Just one day after Starbucks (SBUX) announced it will be closing 150 stores in its most dense markets, like New York City, one of its emerging competitor is ready to fill the void.
Los Angeles-based coffee chain The Coffee Bean & Tea Leaf said late Tuesday that it will open 100 locations in New York City through its franchise Hudson River Coffee & Tea starting later this year as part of its aggressive national expansion.
The Coffee Bean & Tea Leaf currently operates 311 stores in the U.S., mostly concentrated in Southern California. At one point, the chain had 12 locations in New York. But all were closed in October 2016 due to unsuccessful management. CEO John Fuller said the comeback this time has been made possible by the company’s steady growth in recent years.
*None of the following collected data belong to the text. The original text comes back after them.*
-- ==== Sys2Proof/Machine/Admit.lean ====
section
/-! DEFINITION. Admission (14_host_interface.md R304 to R306, Tables HOST-4 to HOST-7): the checks of Table HOST-5 on a fetched descriptor, in
their order, and what an admitted request pins. -/

namespace Sys2Proof.Machine

/-! ## The checks -/

/-- What Table HOST-5 asks of a descriptor whose words could be read. -/
structure Judge where
  good : Bool           -- check 2 holds
  denied : Bool         -- check 3 fails
  out : Nat             -- check 4: the most that can be written at OUT
  recs : Nat            -- and at REC
  named : List Nat      -- check 5: the partitions of what it names
  part : Nat            -- the partition of its work (R325)
  part2 : Option Nat
  state : Bool          -- check 6 fails
  retired : Bool        -- check 7 fails
  room : Bool           -- check 9 holds
  deriving DecidableEq, Repr

/-- An opcode's work in a partition, nothing against it. -/
def Judge.within (p : Nat) : Judge := ⟨true, false, 0, 0, [p], p, none, false, false, true⟩

/-- Something it names does not exist: the present state forbids the command; of the rest its HOME is named
(DEDUCED, log entry 42). -/
def Judge.missing (home : Nat) (good : Bool) : Judge := { Judge.within home with good := good, state := true }

/-- The INLINE bits that an opcode uses (Table HOST-7); all others are reserved. None for a reserved opcode. -/
def inlineMask (op : Nat) : Option Nat :=
  match op with
  | 0x01 => some 0x01FFFF
  | 0x02 => some 0x03FFFF
  | 0x03 => some 0xFFFFFFFF
  | 0x04 => some 0
  | 0x05 => some 0xFFFFFFFF
  | 0x06 => some (2 ^ 80 - 1)
  | 0x07 => some 0
  | 0x08 => some 0
  | 0x09 => some 0
  | 0x0A => some 0
  | 0x0B => some 0xFFFFFFFFFF
  | 0x10 => some 0x07FF
  | 0x11 => some 0x01FF
  | 0x12 => some 0xFF
  | 0x18 => some 0xFF
  | 0x19 => some 0xFF
  | 0x1A => some 0x01FF
  | 0x20 => some 0xFFFFFFFF0000FFFF
  | 0x21 => some 0xFFFF
  | 0x28 => some 0xFFFFFFFFFF
  | 0x29 => some 0xFFFFFFFFFFFF
  | 0x30 => some 0xFFFF
  | 0x31 => some 0xFFFFFFFF
  | 0x38 => some 0xFFFF00FF
  | _ => none

/-- The opcodes that take no parameter block. -/
def takesNoParam (op : Nat) : Bool := op ∈ [0x0B, 0x12, 0x1A, 0x21, 0x30, 0x31, 0x38]

/-- Check 2 for every opcode: it is not reserved, and reserved bits of FLAGS and INLINE are zero (R7). -/
def goodDescriptor (d : List Byte) : Bool :=
  let op := fieldLe d 0 1
  match inlineMask op with
  | none => false
  | some m =>
    decide (fieldLe d 1 1 < 8) && decide (leNat (slice d 48 16) ||| m = m) &&
      (!takesNoParam op || (fieldLe d 16 8 = 0 && fieldLe d 24 4 = 0))

/-- The opcodes that the ADMIN bit guards (Table HOST-7). -/
def needsAdmin (op : Nat) : Bool := op ∈ [0x1A, 0x28, 0x29, 0x38]

/-- The opcodes that count as started once they are admitted (R451). -/
def startsAdmitted (op : Nat) : Bool := op ∈ [0x11, 0x12, 0x18, 0x19, 0x1A, 0x20, 0x21, 0x28, 0x29, 0x38]

/-! ## Text and search -/

/-- OP_TOKENIZE and OP_DETOKENIZE (R179 to R181). -/
def State.judgeZest (s : State) (r : Req) : Judge :=
  let detok := decide (r.opcode = 2)
  let stream := r.inl 1 1
  let fits := decide (stream < s.rd R.zstCtlStreams 0) && (!detok || decide (r.param.length % 4 = 0))
  match aget s.vocabs (r.inl 0 1) with
  | none => Judge.missing (s.home r.client) fits
  | some v =>
    let bound := s.streamBinding r.client stream
    let tokens := words4 r.param
    let held (n : Nat) : Nat := if bound.isSome then n else 0
    let text := (tokens.map fun t => (v.string (bitOf (r.inl 2 1) 1) t).length).foldl (· + ·) 0
    { Judge.within v.part with
      good := fits && (!detok || tokens.all fun t => decide (t < v.v))
      out := if detok then held 3 + text else 4 * (r.param.length + held (3 + v.pieceMax))
      state := bound.any fun b => b ≠ (r.inl 0 1, detok)
      room := !(s.engines .zest v.part).isEmpty }

/-- OP_EMBED (R327). -/
def State.judgeEmbed (s : State) (r : Req) : Judge :=
  let good := decide (r.param.length % 4 = 0)
  match s.weight? (r.inl 0 4) with
  | none => { Judge.missing (s.home r.client) good with named := ((s.obj? (r.inl 0 4)).map (·.part)).toList }
  | some (_, w) =>
    { Judge.within w.part with good := good, out := w.dims + w.sketch / 8, room := decide (r.param.length / 4 ≤ s.passRows w.part) }

/-- OP_SEARCH (R119, R125). -/
def State.judgeSearch (s : State) (r : Req) : Judge :=
  let b := r.param.take 64
  let slots := spSlots b
  let parts := slots.filterMap fun i => (s.shard? i).map (·.part)
  { Judge.within (parts.headD (s.home r.client)) with
    good := decide (r.param.length = 64 + sketchBits (spSketch b) / 8) && goodSearch b true
    out := listSize (spK b)
    named := if parts.isEmpty then [s.home r.client] else parts
    part2 := parts[1]?
    state := !s.searchState b }

/-- Is a rank list in a parameter block in order: Tables RANK-4 and RANK-5, key type 3 or 4? -/
def goodList (b : List Byte) : Bool :=
  decide (32 ≤ b.length) && decide (1 ≤ listK b) && decide (listK b ≤ 4096) && decide (b.length = listSize (listK b)) &&
    decide (fieldLe b 0 2 ≤ listK b) && decide (1 ≤ fieldLe b 4 2) && decide (fieldLe b 4 2 ≤ 4096) && (fieldLe b 6 1 = 3 || fieldLe b 6 1 = 4) &&
    decide (fieldLe b 7 1 ≤ 1) && decide (fieldLe b 24 8 = 0) &&
    (List.range (listK b)).all fun i =>
      let e := leNat (slice b (32 + 16 * i) 16)
      decide (bitsOf e 91 80 = 0) && decide (bitsOf e 93 92 ≠ 3)

/-- OP_RERANK_EXACT (R144). -/
def State.judgeRerankExact (s : State) (r : Req) : Judge :=
  let df := r.inl 2 2
  let good := decide (1 ≤ r.inl 0 2) && decide (r.inl 0 2 ≤ 4096) && decide (256 ≤ df) && decide (df ≤ 4096) && decide (df % 32 = 0) && goodList (reList r)
  let shards := if good then (s.listSlots (reList r)).filterMap s.shard? else []
  let parts := shards.map (·.part)
  { Judge.within (parts.headD (s.home r.client)) with
    good := good
    out := listSize (r.inl 0 2)
    named := if parts.isEmpty then [s.home r.client] else parts
    part2 := parts[1]?
    state := shards.any fun x => x.df ≠ df }

/-- Lengths of pairs (R148). -/
def goodPairs (pq pp : Nat) : Bool :=
  decide (16 ≤ pq) && decide (pq ≤ 1024) && decide (16 ≤ pp) && decide (pp ≤ 2048) && decide (pq + pp ≤ 2048)

/-- OP_RERANK_MODEL. -/
def State.judgeRerankModel (s : State) (r : Req) : Judge :=
  let good := goodPairs (r.inl 4 2) (r.inl 6 2) && decide (1 ≤ r.inl 8 2) && decide (r.inl 8 2 ≤ 4096) && decide (r.p 12 4 = 0) &&
    decide (r.p 24 8 = 0) && goodList (r.param.drop 32)
  match s.weight? (r.inl 0 4) with
  | none => { Judge.missing (s.home r.client) good with named := ((s.obj? (r.inl 0 4)).map (·.part)).toList }
  | some (_, w) => { Judge.within w.part with good := good, out := listSize (r.inl 8 2) }

/-- OP_TOPK (Table RANK-2, R450). -/
def State.judgeTopk (s : State) (r : Req) : Judge :=
  let dense := decide (r.p 0 1 = 0)
  let n := r.p 8 4
  let k := r.p 16 2
  let rows := r.p 4 4 + 1
  { Judge.within (s.home r.client) with
    good := decide (r.param.length = 40) && decide (r.p 0 1 ≤ 1) && decide (r.p 3 1 = 0) && decide (r.p 18 6 = 0) && decide (rows ≤ 65536) &&
      decide (1 ≤ k) && decide (k ≤ 4096) &&
      (if dense then
        decide (r.p 1 1 ≤ 2) && decide (r.p 2 1 ≤ 1) && decide (1 ≤ n) && decide (n + r.p 12 4 ≤ 0xFFFFFFFF) && decide (n * keyBytes (r.p 1 1) ≤ r.p 32 8)
       else
        (r.p 1 1 = 3 || r.p 1 1 = 4) && r.p 2 1 = 0 && decide (1 ≤ n) && decide (n ≤ 4096) && r.p 32 8 = 0)
    out := rows * (if dense then 32 + 8 * k else listSize k) }

/-! ## Packing, generation and retrieval -/

/-- A pack block in order (Tables HOST-11, TEXT-3); in OP_RETRIEVE the fields of its own inputs are zero (Table HOST-12). -/
def goodPack (b : List Byte) (inRetrieve : Bool) : Bool :=
  let f := fieldLe b
  decide (1 ≤ f 0 4) && decide (f 0 4 ≤ 2097152) && decide (f 4 1 ≤ 2) && decide (f 5 1 ≤ 3) && decide (f 6 1 ≤ 7) && decide (f 7 1 ≤ 64) &&
    decide (16 ≤ f 8 2) && decide (f 8 2 ≤ 4096) && decide (f 10 1 ≤ 64) && f 11 1 = 0 && f 28 4 = 0 && f 56 8 = 0 &&
    decide (f 12 4 ≤ 2097152) && decide (f 24 4 ≤ 2097152) && (!inRetrieve || (f 24 4 = 0 && f 32 8 = 0 && f 40 8 = 0 && f 48 8 = 0))

/-- The tree of a pack block is defined, where it names one. -/
def State.packTree (s : State) (b : List Byte) : Bool := !pkTreeEn b || s.rd R.mdlTreeLog2 (pkTree b) ≠ 0

/-- The engines a pack needs (R326). -/
def State.packEngines (s : State) (c : Nat) (b : List Byte) : Bool :=
  !(s.engines .punnet (s.packPart c b)).isEmpty && (!pkTreeEn b || !(s.engines .medlar (s.packPart c b)).isEmpty)

/-- OP_PACK; `head` is the header of the rank list at INPUT, read by check 1. -/
def State.judgePack (s : State) (r : Req) (head : List Byte) : Judge :=
  let b := r.packBlock
  { Judge.within (s.packPart r.client b) with
    good := decide (r.param.length = 576) && goodPack b false && decide (1 ≤ listK head) && decide (listK head ≤ 4096)
    out := roundUp (10 * pkBudget b) 64 + 32 * listK head
    recs := 64
    state := !s.packTree b
    room := s.packEngines r.client b }

/-- FP32 code of a parameter from `lo` to `hi`, codes of positive numbers; -0 stands for 0. -/
def codeIn (c lo hi : Nat) : Bool := (decide (lo ≤ c) && decide (c ≤ hi)) || (lo = 0 && c = 0x80000000)

/-- A generation block in order (Tables GENS-1, HOST-10); in OP_RETRIEVE the prompt is the pack. -/
def goodGen (b : List Byte) (streams : Nat) (inRetrieve : Bool) : Bool :=
  let f := fieldLe b
  let topK := f 32 2
  (decide (f 4 2 ≤ 1023) || f 4 2 = 0xFFFF) && decide (f 6 1 ≤ 7) && decide (1 ≤ f 12 4) && decide (f 12 4 ≤ 262144) && decide (f 16 1 ≤ 15) &&
    decide (f 17 1 ≤ 64) && decide (f 18 1 ≤ 20) && decide (f 19 1 ≤ 16) && (codeIn (f 20 4) 0 0 || codeIn (f 20 4) 0x3C23D70A 0x42C80000) &&
    (if topK = 0 then codeIn (f 24 4) 0 0 && f 28 4 = 0x3F800000 else codeIn (f 24 4) 0 0x3F800000 && codeIn (f 28 4) 1 0x3F800000) &&
    decide (topK ≤ 4096) && decide (f 34 2 ≤ 4096) && codeIn (f 36 4) 0x3F800000 0x41200000 && codeIn (f 40 4) 0 0x41200000 && decide (f 44 2 ≤ 1024) &&
    (!bitOf (f 7 1) 7 || (decide (f 46 1 < streams) && f 16 1 = 0)) &&
    (if inRetrieve then f 56 8 = 0 && f 64 4 = 0 else decide (1 ≤ f 64 4) && decide (f 64 4 ≤ 2097152)) &&
    decide (leNat (slice b 96 32) = 0)

/-- The adapter version that a generation block pins in a partition: none for a version that is not held. -/
def State.genAdapter (s : State) (p : Nat) (b : List Byte) : Option Adapter :=
  let id := fieldLe b 4 2
  let ver := fieldLe b 8 4
  if ver = 0 then s.currentAdapter p id
  else
    let held (a : Adapter) : Bool := a.part = p && a.id = id && a.version = ver && !a.loading
    (s.adapters.find? fun a => held a && !a.retired).orElse fun _ => s.adapters.find? held

/-- Does a block name a version that was retired, and is freed by now (R216; DEDUCED, log entry 89)? -/
def State.namesFreed (s : State) (p : Nat) (b : List Byte) : Bool :=
  fieldLe b 8 4 ≠ 0 && (s.genAdapter p b).isNone && decide ((fieldLe b 4 2, fieldLe b 8 4) ∈ (s.part p).retired)

/-- Check 7: VERSION 0 or a version not held, of an ID with no current version, or a version that is or was retired (R216). -/
def State.genRetired (s : State) (p : Nat) (b : List Byte) : Bool :=
  decide (fieldLe b 4 2 ≠ 0xFFFF) && (match s.genAdapter p b with
    | none => (s.currentAdapter p (fieldLe b 4 2)).isNone || s.namesFreed p b
    | some a => a.retired)

/-- Check 6 of a generation block: model, pool or adapter not loaded on the partition, no room for MAX_NEW in the context, or a stream that is
bound otherwise (R180, R196). -/
def State.genState (s : State) (c : Nat) (b : List Byte) (plen : Nat) : Bool :=
  match s.weight? (fieldLe b 0 4) with
  | none => true
  | some (_, w) =>
    let id := fieldLe b 4 2
    decide (w.contextMax < plen + fieldLe b 12 4) || !((s.pool? (fieldLe b 6 1)).any fun x => x.part = w.part) || s.rd R.mdlPstatState (fieldLe b 6 1) ≠ 2 ||
      (decide (id ≠ 0xFFFF) && (s.genAdapter w.part b).isNone && (s.currentAdapter w.part id).isSome && !s.namesFreed w.part b) ||
      (bitOf (fieldLe b 7 1) 7 && ((aget s.vocabs (fieldLe b 47 1)).isNone ||
        (s.streamBinding c (fieldLe b 46 1)).any fun x => x ≠ (fieldLe b 47 1, true)))

/-- The partitions a generation block names: of its model, its pool and its vocabulary. -/
def State.genNamed (s : State) (b : List Byte) : List Nat :=
  ((s.obj? (fieldLe b 0 4)).map (·.part)).toList ++ ((s.pool? (fieldLe b 6 1)).map (·.part)).toList ++
    (if bitOf (fieldLe b 7 1) 7 then ((aget s.vocabs (fieldLe b 47 1)).map (·.part)).toList else [])
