-- ==== Sys2Proof/Machine/Dispatch.lean ====
section
/-! DEFINITION. The dispatch of a command to its meaning: one arm per constructor of `Instr`, in the order of spec/opcode_table.json. -/

namespace Sys2Proof.Machine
“The return to New York is not only an indicator of our core strength as a leading roaster and retailer of coffee and tea, but also a strong indicator of our customers’ deep-rooted brand loyalty that exists across the globe,” Fuller said in a statement.
“New York has always been an important market for us,” said JJ Smith, the company’s vice president of franchise operations and business development.
The Coffee Bean & Tea Leaf strategically chose this specific time to make its New York comeback because Starbucks has begun to show signs of “fatigue,” Fuller said.
On Monday, Starbucks announced its plan to close 150 poorly performing stores in major U.S. cities in 2019. The number is three times the normal volume the chain evaluates every year.
The Coffee Bean & Tea Leaf differs from Starbucks by priding itself on a strong emphasis on the freshness of its coffee beans and healthy offering like tea (as shown in its name). The brand also labels itself a “third-wave coffee seller,” an emerging group of specialty coffee shops appealing to young, urban consumers.
Fuller suggested that Starbucks has become a victim of its density and has grown too big to stay relevant in the current coffee chain industry.
“We’re not as corporate. We’re the ones who get to decide,” Fuller said of himself and Smith in an interview with CNN, while Starbucks is “always out making political statements… sometimes it can be inflammatory,“ referring to Starbucks’ recent PR crisis following the controversial arrest of two black customers in a Philadelphia store.
New York is one of the world’s most coffee shop-dense cities. And yet, there is likely still unfulfilled demand. According to an analysis by data journalism site Priceconomics last year, New York ranked only fourth among U.S. cities on the number of coffee shops per 100,000 residents, lagging behind Washington D.C., San Francisco and even Atlanta.